» **What is being asked**
Write out, from the entries below, exactly the lines that run between the lines holding "NREG_WRITE (R132), case" and "t.sent = s.sent", inclusive, and stop there.

Stored entries
================
-- ==== Sys2Proof/Machine/Dispatch.lean ====
section
/-! DEFINITION. One arm per command, each one call of the command's meaning. -/

namespace Sys2Proof.Machine
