/-- NREG_WRITE (R132). -/
def nregWrite : Prop :=
  ∀ (s : State) (m i r v : Nat), s.permits m Reg.NODE_NREG_CMD = true → s.flag Fld.NODE_NREG_STATUS_BUSY = false → 1 ≤ i → i ≤ 64 → ownedNreg (r % 65536) = false →
    ∃ t, exec (.nregWrite m i r v) s = .next t ∧ t.getF Fld.NODE_NREG_STATUS_BUSY = 1 ∧ t.getReg Reg.NODE_NREG_DATA = v % 65536 ∧
      (i ∉ s.otherSeg → s.portSends 0 = true →
        t.sent = chainFrame 0 ⟨0x02, s.dirBit 0, 0, s.chainEdition, 0, 0, 1, 0, 8⟩ ([i, 1] ++ beBytes 2 (r % 65536) ++ [0, 0, 0, 0]) ::
          chainFrame 0 ⟨0x02, s.dirBit 0, 0, s.chainEdition, 0, 0, 1, 0, 8⟩ ([i, 2] ++ beBytes 2 (r % 65536) ++ beBytes 2 (v % 65536) ++ [0, 0]) :: s.sent) ∧ Added [] s t ∧
      RegsBut [Reg.CHN_FRAMES_TX 0, Reg.CHN_FRAMES_TX 1, Reg.CHN_FRAMES_RX 0, Reg.CHN_FRAMES_RX 1, Reg.NODE_NREG_CMD, Reg.NODE_NREG_DATA, Fld.NODE_NREG_STATUS_BUSY.addr] s t

/-- NREG_WRITE (R132), case `owned`. -/
def nregWrite_owned : Prop :=
  ∀ (s : State) (m i r v : Nat), s.permits m Reg.NODE_NREG_CMD = true → s.flag Fld.NODE_NREG_STATUS_BUSY = false → 1 ≤ i → i ≤ 64 → ownedNreg (r % 65536) = true →
    ∃ t, exec (.nregWrite m i r v) s = .next t ∧ t.getF Fld.NODE_NREG_STATUS_RESULT = 5 ∧ t.getF Fld.NODE_NREG_STATUS_BUSY = 0 ∧
      t.sent = s.sent ∧ Added [Ev.NODE_NREG_DONE] s t ∧
      RegsBut [Reg.NODE_NREG_CMD, Reg.NODE_NREG_DATA, Fld.NODE_NREG_STATUS_BUSY.addr, Reg.SEQ_COALESCED] s t

/-- NREG_REPLY (R130). -/
def nregReply : Prop :=
  ∀ (s : State) (i r v : Nat), s.live = true → s.pair = false ∨ s.masters = true → s.flag Fld.NODE_NREG_STATUS_BUSY = true → s.getF Fld.NODE_NREG_CMD_POS = i → s.getF Fld.NODE_NREG_CMD_ADDR = r →
    s.getF Fld.NODE_NREG_CMD_OP = 1 →
    ∃ t, exec (.nregReply i r v 1) s = .next t ∧ t.getReg Reg.NODE_NREG_DATA = v % 65536 ∧ t.getF Fld.NODE_NREG_STATUS_RESULT = 1 ∧
      t.getF Fld.NODE_NREG_STATUS_BUSY = 0 ∧ Added [Ev.NODE_NREG_DONE] s t ∧
      RegsBut [Reg.CHN_FRAMES_RX 0, Reg.CHN_FRAMES_RX 1, Reg.NODE_NREG_DATA, Fld.NODE_NREG_STATUS_BUSY.addr, Reg.SEQ_COALESCED] s t

/-- NREG_TIMEOUT (R135). -/
def nregTimeout : Prop :=
  ∀ (s : State), s.live = true → s.flag Fld.NODE_NREG_STATUS_BUSY = true →
    ∃ t, exec .nregTimeout s = .next t ∧ t.getF Fld.NODE_NREG_STATUS_RESULT = 3 ∧ t.getF Fld.NODE_NREG_STATUS_BUSY = 0 ∧ Added [Ev.NODE_NREG_DONE] s t ∧
      RegsBut [Fld.NODE_NREG_STATUS_BUSY.addr, Reg.SEQ_COALESCED] s t

/-- EVENT_GRANT (R405), case `none`. -/
def eventGrant_none : Prop :=
  ∀ (s : State), s.live = true → grantPick s.comp = none → s.mode.due = 0 →
    ∃ t, exec .eventGrant s = .next t ∧ t = { s with comp := { s.comp with cycle := s.comp.cycle + 1, occ := [] } }

/-- EVENT_GRANT (R405). -/
def eventGrant : Prop :=
  ∀ (s : State) (w : Waiting), s.live = true → grantPick s.comp = some w → s.mode.due = 0 → Ev.mk w.page w.num ∉ grantDecides → s.comp.firstGrantDone = true → systemCode ⟨w.page, w.num⟩ = none → s.flag Fld.EVR_CTL_ENABLE = false →
      s.comp.annWait = [] → Ev.mk w.page w.num ≠ Ev.MODE_MODE_CHANGED → s.getReg Reg.SEQ_LAST < 2 ^ 32 - 1 → s.flag Fld.SEQ_CTL_CORE_QUEUE = false → s.flag Fld.SEQ_CTL_HOST_RING = false →
    ∃ t, exec .eventGrant s = .next t ∧ t.getReg Reg.SEQ_LAST = s.getReg Reg.SEQ_LAST + 1 ∧ t.getReg Reg.SEQ_LAST_TIME = w.time % 2 ^ 32 ∧
      t.comp.waiting = s.comp.waiting.filter (fun x => x != w && !(x.bound == some (w.page, w.num) && x.arrival == w.arrival)) ∧
      (w.num < 32 → bitOf (t.getReg (Folio.EVENTS w.page)) w.num = true ∧ t.getReg (Folio.SEQ_LAST w.page) = s.getReg Reg.SEQ_LAST + 1) ∧
      t.comp.cycle = s.comp.cycle + 1 ∧
      RegsBut [Reg.SEQ_LAST, Reg.SEQ_LAST_TIME, Reg.SEQ_MAX_WAIT_NS, Reg.SEQ_NEXT, Folio.EVENTS w.page, Folio.SEQ_LAST w.page, Reg.SEQ_COALESCED] s t

/-- EVENT_GRANT (R405), case `core`. -/
def eventGrant_core : Prop :=
  ∀ (s : State) (w : Waiting), s.live = true → grantPick s.comp = some w → s.mode.due = 0 → Ev.mk w.page w.num ∉ grantDecides → w.num < 32 → s.comp.firstGrantDone = true → systemCode ⟨w.page, w.num⟩ = none → s.flag Fld.EVR_CTL_ENABLE = false →
      s.comp.annWait = [] → Ev.mk w.page w.num ≠ Ev.MODE_MODE_CHANGED → Ev.mk w.page w.num ≠ Ev.GAL_LINE_OPEN → s.flag Fld.SEQ_CTL_CORE_QUEUE = true → s.flag Fld.SEQ_CTL_HOST_RING = false →
      bitOf (s.getReg (Folio.EVENT_EN w.page)) w.num = true → s.comp.core.length < 1024 → s.comp.waitReq = none →
    ∃ t, exec .eventGrant s = .next t ∧
      t.comp.core = s.comp.core ++ [⟨s.nextSeq, w.time, w.rep * 2 ^ 24 + w.cls * 2 ^ 16 + w.num * 256 + w.page, w.arg⟩] ∧ MemSame s t ∧
      RegsBut [Reg.SEQ_LAST, Reg.SEQ_LAST_TIME, Reg.SEQ_MAX_WAIT_NS, Reg.SEQ_NEXT, Folio.EVENTS w.page, Folio.SEQ_LAST w.page, Reg.SEQ_COALESCED] s t

/-- WAIT (R411). -/
def wait : Prop :=
  ∀ (s : State) (a c u : Nat), s.live = true → s.cyc.svcRuns = true → isRam a = true →
    ∃ t, exec (.wait a c u) s = .next t ∧
      (s.comp.core = [] → t = { s with comp := { s.comp with waitReq := some (a, c) } }) ∧
      (s.comp.core ≠ [] → t.comp = { s.comp with core := s.comp.core.drop c, waitReq := none } ∧ t.sent = ⟨.core 1, 0x10, [min c s.comp.core.length]⟩ :: s.sent ∧
        t.regs = s.regs ∧ (∀ b, b < a ∨ a + 16 * min c s.comp.core.length ≤ b → t.getByte b = s.getByte b))

/-- WAIT_TIMEOUT (R373). -/
def waitTimeout : Prop :=
  ∀ (s : State), s.live = true → s.comp.waitReq.isSome →
    ∃ t, exec .waitTimeout s = .next t ∧ t = { s with comp := { s.comp with waitReq := none }, sent := ⟨.core 1, 0x10, [0]⟩ :: s.sent }

/-- RECORD (R416). -/
def record : Prop :=
  ∀ (s : State) (r : Record) (l : List Record), s.live = true → s.evr.taken = r :: l →
    ∃ t, exec .record s = .next t ∧ t.evr = { s.evr with taken := l, ring := ({ r with index := ((s.evr.ring.head?.map (fun x => x.index)).getD 0 + 1) % 2 ^ 32 } :: s.evr.ring).take 4096 } ∧
      Added [Ev.EVR_RECORD] s t ∧ RegsBut [Reg.SEQ_COALESCED] s t

/-- CURSOR_WRITE (R417). -/
def cursorWrite : Prop :=
  ∀ (s : State) (m v : Nat), s.permits m Reg.EVR_CURSOR = true →
    ∃ t, exec (.cursorWrite m v) s = .next t ∧ t.evr = { s.evr with copying := some (v % 2 ^ 32) } ∧ t.getReg Reg.EVR_CURSOR = v % 2 ^ 32 ∧
      RegsBut [Reg.EVR_CURSOR] s t ∧ Added [] s t

/-- CURSOR_READY (R417). -/
def cursorReady : Prop :=
  ∀ (s : State) (c : Nat), s.live = true → s.evr.copying = some c →
    ∃ t, exec .cursorReady s = .next t ∧ t.evr.copying = none ∧ t.evr.window.length = 16 ∧ t.evr.ring = s.evr.ring ∧
      t.evr.window = (List.range 16).map (fun i => s.evr.ring.find? (fun r => r.index != 0 && r.index == (c + i) % 2 ^ 32)) ∧ Added [Ev.EVR_CURSOR_READY] s t ∧
      RegsBut [Reg.SEQ_COALESCED] s t

/-- FREEZE_EXPIRED (R418). -/
def freezeExpired : Prop :=
  ∀ (s : State), s.live = true → s.flag Fld.EVR_STATE_FROZEN = true →
    ∃ t, exec .freezeExpired s = .next t ∧ t.flag Fld.EVR_STATE_FROZEN = false ∧ t.flag Fld.EVR_CTL_FREEZE = false ∧ t.evr = { s.evr with post := none } ∧
      Added [Ev.EVR_FREEZE_EXPIRED] s t ∧ RegsBut [Reg.EVR_CTL, Reg.EVR_STATE, Reg.SEQ_COALESCED] s t

/-- EVENT_GRANT (R405), case `request`. -/
def eventGrant_request : Prop :=
  ∀ (s : State) (w : Waiting), s.live = true → grantPick s.comp = some w → Ev.mk w.page w.num = ⟨Pg.MODE, 32⟩ → s.mode.due = 0 →
    ∃ t, exec .eventGrant s = .next t ∧ t.mode = { s.mode with due := 1, dueTag := s.getReg Reg.MODE_REQUEST / 256 % 256, dueTgt := s.getReg Reg.MODE_REQUEST % 16, dueSeq := s.nextSeq } ∧ t.getReg Reg.SEQ_LAST = s.nextSeq ∧
      t.comp.occ = [] ∧ t.comp.cycle = s.comp.cycle + 1 ∧
      RegsBut [Reg.SEQ_LAST, Reg.SEQ_LAST_TIME, Reg.SEQ_MAX_WAIT_NS, Reg.SEQ_NEXT, Reg.SEQ_COALESCED] s t

/-- EVENT_GRANT (R405), case `rejected`. -/
def eventGrant_rejected : Prop :=
  ∀ (s : State), s.live = true → grantPick s.comp = none → s.mode.due = 1 → s.pair = false ∨ s.pstate = Ps.holder →
    0x10 ≤ (s.evalCode s.mode.dueTgt).1 → (s.evalCode s.mode.dueTgt).1 ≠ Rq.busyStopping → s.mode.dueTgt < 16 → s.mode.dueTag < 256 →
    ∃ t, exec .eventGrant s = .next t ∧ t.waits Ev.MODE_REQ_DONE = true ∧ t.waits Ev.MODE_REQ_REJECTED = true ∧ t.mode = { s.mode with due := 0 } ∧
      t.cur = s.cur ∧ t.getReg Reg.MODE_REQ_RESULT = s.mode.dueTag * 65536 + (s.evalCode s.mode.dueTgt).2 % 16 * 4096 +
        s.mode.dueTgt * 256 + (s.evalCode s.mode.dueTgt).1 ∧
      RegsBut [Reg.MODE_REQ_RESULT, Reg.MODE_REJECT_COUNT, Reg.SEQ_COALESCED] s t

/-- EVENT_GRANT (R405), case `dispatch`. -/
def eventGrant_dispatch : Prop :=
  ∀ (s : State), s.live = true → grantPick s.comp = none → s.mode.due = 1 → s.pair = false ∨ s.pstate = Ps.holder →
    s.mode.dueTgt = Md.dispatch → s.cur = Md.survey → s.evalCode Md.dispatch = (Rq.accepted, 0) →
    ∃ t, exec .eventGrant s = .next t ∧ t.waits Ev.MODE_REQ_DONE = true ∧ t.mode.row = 3 ∧ t.cur = Md.starting ∧
      t.power = 1 ∧ t.bal.owtWanted = true

/-- EVENT_GRANT (R405), case `restart`. -/
def eventGrant_restart : Prop :=
  ∀ (s : State) (w : Waiting) (cold : Bool), s.live = true → grantPick s.comp = some w → Ev.mk w.page w.num = ⟨Pg.AUX, 40⟩ → s.mode.due = 0 →
      s.aux.restartWait = some cold →
    ∃ t, exec .eventGrant s = .next t ∧
      (s.power ≠ 0 → t.waits Ev.AUX_RESTART_REFUSED = true ∧ t.phase = s.phase ∧ t.aux = { s.aux with restartWait := none }) ∧
      (s.power = 0 → cold = true → t.phase = .held ∧ t.getF Fld.SYS_RESET_CAUSE_CAUSE = 6 ∧ t.cyc.shadow = none ∧ t.cyc.retains = []) ∧
      (s.power = 0 → cold = false → s.getF Fld.CYC_STATE_STATE = 3 →
        t.phase = .held ∧ t.getF Fld.SYS_RESET_CAUSE_CAUSE = 5 ∧ t.cyc.shadow = s.cyc.shadow ∧ t.cyc.retains = s.cyc.retains) ∧
      (s.power = 0 → cold = false → s.getF Fld.CYC_STATE_STATE = 1 →
        t.phase = s.phase ∧ t.cyc = { s.cyc with restart := some 5, shadowWant := true })

/-- EVENT_GRANT (R405), case `addrIn`. -/
def eventGrant_addrIn : Prop :=
  ∀ (s : State) (w : Waiting), s.live = true → grantPick s.comp = some w → Ev.mk w.page w.num = ⟨Pg.AUX, 41⟩ → s.mode.due = 0 →
    ∃ t, exec .eventGrant s = .next t ∧ t.flag Fld.AUX_ADDR_IO_ADDR_IN = s.aux.addrInNext ∧ t.aux = s.aux ∧
      RegsBut [Reg.SEQ_LAST, Reg.SEQ_LAST_TIME, Reg.SEQ_MAX_WAIT_NS, Reg.SEQ_NEXT, Reg.SEQ_COALESCED, Reg.AUX_ADDR_IO] s t

/-- EVENT_GRANT (R405), case `offer`. -/
def eventGrant_offer : Prop :=
  ∀ (s : State) (w : Waiting) (c a : Nat), s.live = true → grantPick s.comp = some w → Ev.mk w.page w.num = ⟨Pg.AUX, 42⟩ → s.mode.due = 0 →
      s.aux.offers = [(c, a)] → s.flag Fld.AUX_WALK_CTL_ENABLE = true → s.getF Fld.AUX_ADDR_STRING_ADDR = 0 →
      s.flag Fld.AUX_ADDR_IO_ADDR_IN = true → 1 ≤ a → a ≤ 120 →
    ∃ t, exec .eventGrant s = .next t ∧ t.getF Fld.AUX_ADDR_STRING_ADDR = a ∧ t.flag Fld.AUX_ADDR_IO_ADDR_OUT = true ∧
      t.waits Ev.AUX_ADDR_TAKEN = true ∧ ⟨.pin, 0x20, [1]⟩ ∈ t.sent ∧ t.aux.offers = []

/-- EVENT_GRANT (R405), case `cycRun`. -/
def eventGrant_cycRun : Prop :=
  ∀ (s : State) (w : Waiting) (k : Nat), s.live = true → grantPick s.comp = some w → Ev.mk w.page w.num = ⟨Pg.CYC, 40⟩ → s.mode.due = 0 → s.cyc.cmds = [(1, k)] → k ≤ 2 →
    ∃ t, exec .eventGrant s = .next t ∧ ((s.cycNow = 0 ∧ s.cyc.image.isSome) ∨ s.cycNow = 2 → t.cycNow = 1 ∧ t.waits Ev.CYC_STATE_CHANGED = true ∧ t.cyc.cmds = []) ∧
      (s.cycNow = 1 ∨ s.cycNow = 3 → t.cyc = { s.cyc with cmds := [] } ∧ t.waits Ev.CYC_CMD_IGNORED = true)

/-- EVENT_GRANT (R405), case `cycStop`. -/
def eventGrant_cycStop : Prop :=
  ∀ (s : State) (w : Waiting), s.live = true → grantPick s.comp = some w → Ev.mk w.page w.num = ⟨Pg.CYC, 40⟩ → s.mode.due = 0 → s.cyc.cmds = [(2, 0)] →
    ∃ t, exec .eventGrant s = .next t ∧ (s.cycNow = 1 → t.cyc = { s.cyc with cmds := [], stopAt := 1 }) ∧
      (s.cycNow = 2 → t.cycNow = 0 ∧ t.cyc.entry = none ∧ t.getF Fld.CYC_STATE_STOP_CAUSE = 1 ∧ t.waits Ev.CYC_STATE_CHANGED = true) ∧
      (s.cycNow ≠ 1 → s.cycNow ≠ 2 → t.cyc = { s.cyc with cmds := [] } ∧ t.waits Ev.CYC_CMD_IGNORED = true)

/-- EVENT_GRANT (R405), case `cycHold`. -/
def eventGrant_cycHold : Prop :=
  ∀ (s : State) (w : Waiting), s.live = true → grantPick s.comp = some w → Ev.mk w.page w.num = ⟨Pg.CYC, 40⟩ → s.mode.due = 0 → s.cyc.cmds = [(3, 0)] →
    ∃ t, exec .eventGrant s = .next t ∧ (s.cycNow = 1 → t.cyc = { s.cyc with cmds := [], stopAt := 2 }) ∧
      (s.cycNow ≠ 1 → t.cyc = { s.cyc with cmds := [] } ∧ t.waits Ev.CYC_CMD_IGNORED = true) ∧
      RegsBut [Reg.SEQ_LAST, Reg.SEQ_LAST_TIME, Reg.SEQ_MAX_WAIT_NS, Reg.SEQ_NEXT, Reg.SEQ_COALESCED] s t

/-- EVENT_GRANT (R405), case `cycStep`. -/
def eventGrant_cycStep : Prop :=
  ∀ (s : State) (w : Waiting), s.live = true → grantPick s.comp = some w → Ev.mk w.page w.num = ⟨Pg.CYC, 40⟩ → s.mode.due = 0 → s.cyc.cmds = [(4, 0)] → s.cyc.step = false →
    ∃ t, exec .eventGrant s = .next t ∧ (s.cycNow = 2 → t.cyc.step = true ∧ t.cyc.entry = some 3 ∧ t.waits Ev.CYC_CYCLE_START = true ∧
        t.getReg Reg.CYC_CYCLE_LO = (s.getReg Reg.CYC_CYCLE_LO + 1) % 2 ^ 32) ∧
      (s.cycNow ≠ 2 → t.cyc = { s.cyc with cmds := [] } ∧ t.waits Ev.CYC_CMD_IGNORED = true) ∧
      RegsBut [Reg.SEQ_LAST, Reg.SEQ_LAST_TIME, Reg.SEQ_MAX_WAIT_NS, Reg.SEQ_NEXT, Reg.SEQ_COALESCED, Reg.CYC_CYCLE_LO, Reg.CYC_CYCLE_HI] s t

/-- EVENT_GRANT (R405), case `cycleStart`. -/
def eventGrant_cycleStart : Prop :=
  ∀ (s : State) (w : Waiting), s.live = true → grantPick s.comp = some w → Ev.mk w.page w.num = Ev.CYC_CYCLE_START → s.mode.due = 0 → s.cycNow = 1 → s.comp.waitReq = none →
    ∃ t, exec .eventGrant s = .next t ∧ t.cyc = { s.cyc with bank := 1 - s.cyc.bank % 2 } ∧
      (∀ i : Nat, i < 4 → t.getByte (bankAddr (1 - s.cyc.bank % 2) + i) = s.getReg Reg.CYC_CYCLE_LO / 256 ^ i % 256) ∧
      (∀ i : Nat, i < 4 → t.getByte (bankAddr (1 - s.cyc.bank % 2) + 12 + i) = s.nextSeq / 256 ^ i % 256) ∧
      (∀ x, x < bankAddr (1 - s.cyc.bank % 2) ∨ bankAddr (1 - s.cyc.bank % 2) + 0x20000 ≤ x → t.getByte x = s.getByte x) ∧
      RegsBut [Reg.SEQ_LAST, Reg.SEQ_LAST_TIME, Reg.SEQ_MAX_WAIT_NS, Reg.SEQ_NEXT, Reg.SEQ_COALESCED, Folio.EVENTS Pg.CYC, Folio.SEQ_LAST Pg.CYC, Reg.CYC_START_SEQ] s t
================
» **Your response**
/-- NREG_WRITE (R132), case `owned`. -/
def nregWrite_owned : Prop :=
  ∀ (s : State) (m i r v : Nat), s.permits m Reg.NODE_NREG_CMD = true → s.flag Fld.NODE_NREG_STATUS_BUSY = false → 1 ≤ i → i ≤ 64 → ownedNreg (r % 65536) = true →
    ∃ t, exec (.nregWrite m i r v) s = .next t ∧ t.getF Fld.NODE_NREG_STATUS_RESULT = 5 ∧ t.getF Fld.NODE_NREG_STATUS_BUSY = 0 ∧
      t.sent = s.sent ∧ Added [Ev.NODE_NREG_DONE] s t ∧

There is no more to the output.